What needs to be done: Which lines in the entries below contain the string "code"? Show each of them in full.

Provided records:
•••

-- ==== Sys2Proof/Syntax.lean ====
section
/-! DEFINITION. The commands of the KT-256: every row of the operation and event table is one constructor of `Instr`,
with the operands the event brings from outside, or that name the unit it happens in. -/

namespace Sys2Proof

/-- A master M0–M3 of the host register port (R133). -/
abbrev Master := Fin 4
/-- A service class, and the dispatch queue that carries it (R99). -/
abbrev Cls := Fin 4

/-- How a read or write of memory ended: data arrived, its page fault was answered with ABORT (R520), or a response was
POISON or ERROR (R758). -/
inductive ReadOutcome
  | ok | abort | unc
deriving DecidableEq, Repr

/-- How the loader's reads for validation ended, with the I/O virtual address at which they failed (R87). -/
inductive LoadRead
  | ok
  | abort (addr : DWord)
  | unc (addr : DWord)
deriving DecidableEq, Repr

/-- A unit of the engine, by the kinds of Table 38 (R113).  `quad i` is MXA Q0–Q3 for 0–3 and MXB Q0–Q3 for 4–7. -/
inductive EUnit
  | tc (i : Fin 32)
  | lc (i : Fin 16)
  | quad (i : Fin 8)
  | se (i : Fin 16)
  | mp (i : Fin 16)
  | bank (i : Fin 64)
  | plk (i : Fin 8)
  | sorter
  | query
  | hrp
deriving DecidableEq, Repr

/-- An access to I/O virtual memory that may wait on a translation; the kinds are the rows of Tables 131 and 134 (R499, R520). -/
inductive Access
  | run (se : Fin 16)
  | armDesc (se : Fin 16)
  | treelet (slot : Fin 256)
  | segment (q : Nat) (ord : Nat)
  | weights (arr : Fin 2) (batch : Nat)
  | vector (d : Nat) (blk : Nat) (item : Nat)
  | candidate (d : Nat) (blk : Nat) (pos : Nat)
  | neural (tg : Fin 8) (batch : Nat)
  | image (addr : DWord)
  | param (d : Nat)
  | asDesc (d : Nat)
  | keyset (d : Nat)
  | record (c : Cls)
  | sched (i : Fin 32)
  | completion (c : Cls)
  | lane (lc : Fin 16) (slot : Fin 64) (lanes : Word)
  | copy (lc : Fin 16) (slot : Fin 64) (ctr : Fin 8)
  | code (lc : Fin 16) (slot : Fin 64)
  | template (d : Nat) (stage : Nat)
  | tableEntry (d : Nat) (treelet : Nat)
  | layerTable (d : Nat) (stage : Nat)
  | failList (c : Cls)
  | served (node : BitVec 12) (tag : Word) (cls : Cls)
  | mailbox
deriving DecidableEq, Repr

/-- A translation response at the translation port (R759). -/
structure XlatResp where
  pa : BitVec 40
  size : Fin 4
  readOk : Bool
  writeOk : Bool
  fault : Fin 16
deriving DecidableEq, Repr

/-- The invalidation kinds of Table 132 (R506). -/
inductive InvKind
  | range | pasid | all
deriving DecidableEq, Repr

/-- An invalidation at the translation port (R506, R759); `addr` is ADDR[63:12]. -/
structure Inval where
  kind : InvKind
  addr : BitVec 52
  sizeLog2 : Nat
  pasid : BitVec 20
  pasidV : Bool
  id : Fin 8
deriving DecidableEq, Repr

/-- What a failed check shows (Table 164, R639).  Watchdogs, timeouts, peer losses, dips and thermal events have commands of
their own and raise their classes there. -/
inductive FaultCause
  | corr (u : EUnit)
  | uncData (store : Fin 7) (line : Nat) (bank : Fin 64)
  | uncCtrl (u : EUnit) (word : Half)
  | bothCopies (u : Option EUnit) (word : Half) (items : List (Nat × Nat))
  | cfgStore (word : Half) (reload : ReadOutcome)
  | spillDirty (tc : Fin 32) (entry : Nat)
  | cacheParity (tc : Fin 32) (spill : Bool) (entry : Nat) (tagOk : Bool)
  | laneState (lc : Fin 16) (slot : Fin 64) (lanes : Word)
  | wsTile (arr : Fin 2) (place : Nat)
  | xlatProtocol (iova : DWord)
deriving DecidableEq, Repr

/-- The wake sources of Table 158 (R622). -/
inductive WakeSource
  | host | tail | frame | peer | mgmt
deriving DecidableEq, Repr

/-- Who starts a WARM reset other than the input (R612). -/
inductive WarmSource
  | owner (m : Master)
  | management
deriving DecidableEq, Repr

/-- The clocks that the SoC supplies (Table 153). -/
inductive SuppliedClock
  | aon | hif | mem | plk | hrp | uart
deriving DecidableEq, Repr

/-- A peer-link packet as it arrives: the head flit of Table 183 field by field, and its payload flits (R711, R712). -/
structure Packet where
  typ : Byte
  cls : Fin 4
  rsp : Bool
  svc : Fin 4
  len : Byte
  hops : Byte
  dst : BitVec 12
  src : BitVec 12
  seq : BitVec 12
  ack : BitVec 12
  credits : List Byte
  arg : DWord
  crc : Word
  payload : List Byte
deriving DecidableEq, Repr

•••

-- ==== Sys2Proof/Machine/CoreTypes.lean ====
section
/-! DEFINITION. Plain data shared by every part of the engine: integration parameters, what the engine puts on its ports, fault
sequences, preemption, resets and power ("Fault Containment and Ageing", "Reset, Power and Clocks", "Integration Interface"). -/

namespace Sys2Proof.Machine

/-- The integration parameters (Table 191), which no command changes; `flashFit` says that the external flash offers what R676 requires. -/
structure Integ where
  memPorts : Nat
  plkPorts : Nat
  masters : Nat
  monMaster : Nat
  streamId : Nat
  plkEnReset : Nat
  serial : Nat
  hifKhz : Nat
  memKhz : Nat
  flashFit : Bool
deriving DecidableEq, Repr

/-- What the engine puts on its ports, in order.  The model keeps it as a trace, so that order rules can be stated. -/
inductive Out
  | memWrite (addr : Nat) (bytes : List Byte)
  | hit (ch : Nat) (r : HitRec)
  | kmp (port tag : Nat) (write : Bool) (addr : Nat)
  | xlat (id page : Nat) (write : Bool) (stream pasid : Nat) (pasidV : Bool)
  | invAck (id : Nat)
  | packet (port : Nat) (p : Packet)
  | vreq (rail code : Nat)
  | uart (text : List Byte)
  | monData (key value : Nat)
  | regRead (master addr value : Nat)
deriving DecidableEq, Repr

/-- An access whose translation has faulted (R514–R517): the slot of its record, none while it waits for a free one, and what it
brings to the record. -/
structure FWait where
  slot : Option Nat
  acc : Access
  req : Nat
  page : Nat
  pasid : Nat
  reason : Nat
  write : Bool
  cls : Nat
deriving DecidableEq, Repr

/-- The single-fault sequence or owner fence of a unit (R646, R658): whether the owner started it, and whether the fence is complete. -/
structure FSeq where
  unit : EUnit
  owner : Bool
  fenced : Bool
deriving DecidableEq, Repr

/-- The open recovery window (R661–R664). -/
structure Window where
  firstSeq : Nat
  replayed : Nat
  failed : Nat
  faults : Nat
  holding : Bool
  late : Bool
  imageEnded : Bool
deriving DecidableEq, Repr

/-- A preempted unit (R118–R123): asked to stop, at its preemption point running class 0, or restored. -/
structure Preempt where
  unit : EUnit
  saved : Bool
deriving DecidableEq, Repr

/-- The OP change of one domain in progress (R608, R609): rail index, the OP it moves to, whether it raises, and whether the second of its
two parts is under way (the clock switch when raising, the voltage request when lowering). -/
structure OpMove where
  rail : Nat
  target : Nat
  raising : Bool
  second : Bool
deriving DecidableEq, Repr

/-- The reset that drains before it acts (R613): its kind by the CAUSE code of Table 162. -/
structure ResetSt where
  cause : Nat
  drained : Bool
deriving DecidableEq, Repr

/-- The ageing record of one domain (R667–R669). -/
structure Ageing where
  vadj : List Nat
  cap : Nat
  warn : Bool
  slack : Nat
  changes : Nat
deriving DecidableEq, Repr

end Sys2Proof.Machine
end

•••

Task solution:
  | code (lc : Fin 16) (slot : Fin 64)
  | vreq (rail code : Nat)
/-- The reset that drains before it acts (R613): its kind by the CAUSE code of Table 162. -/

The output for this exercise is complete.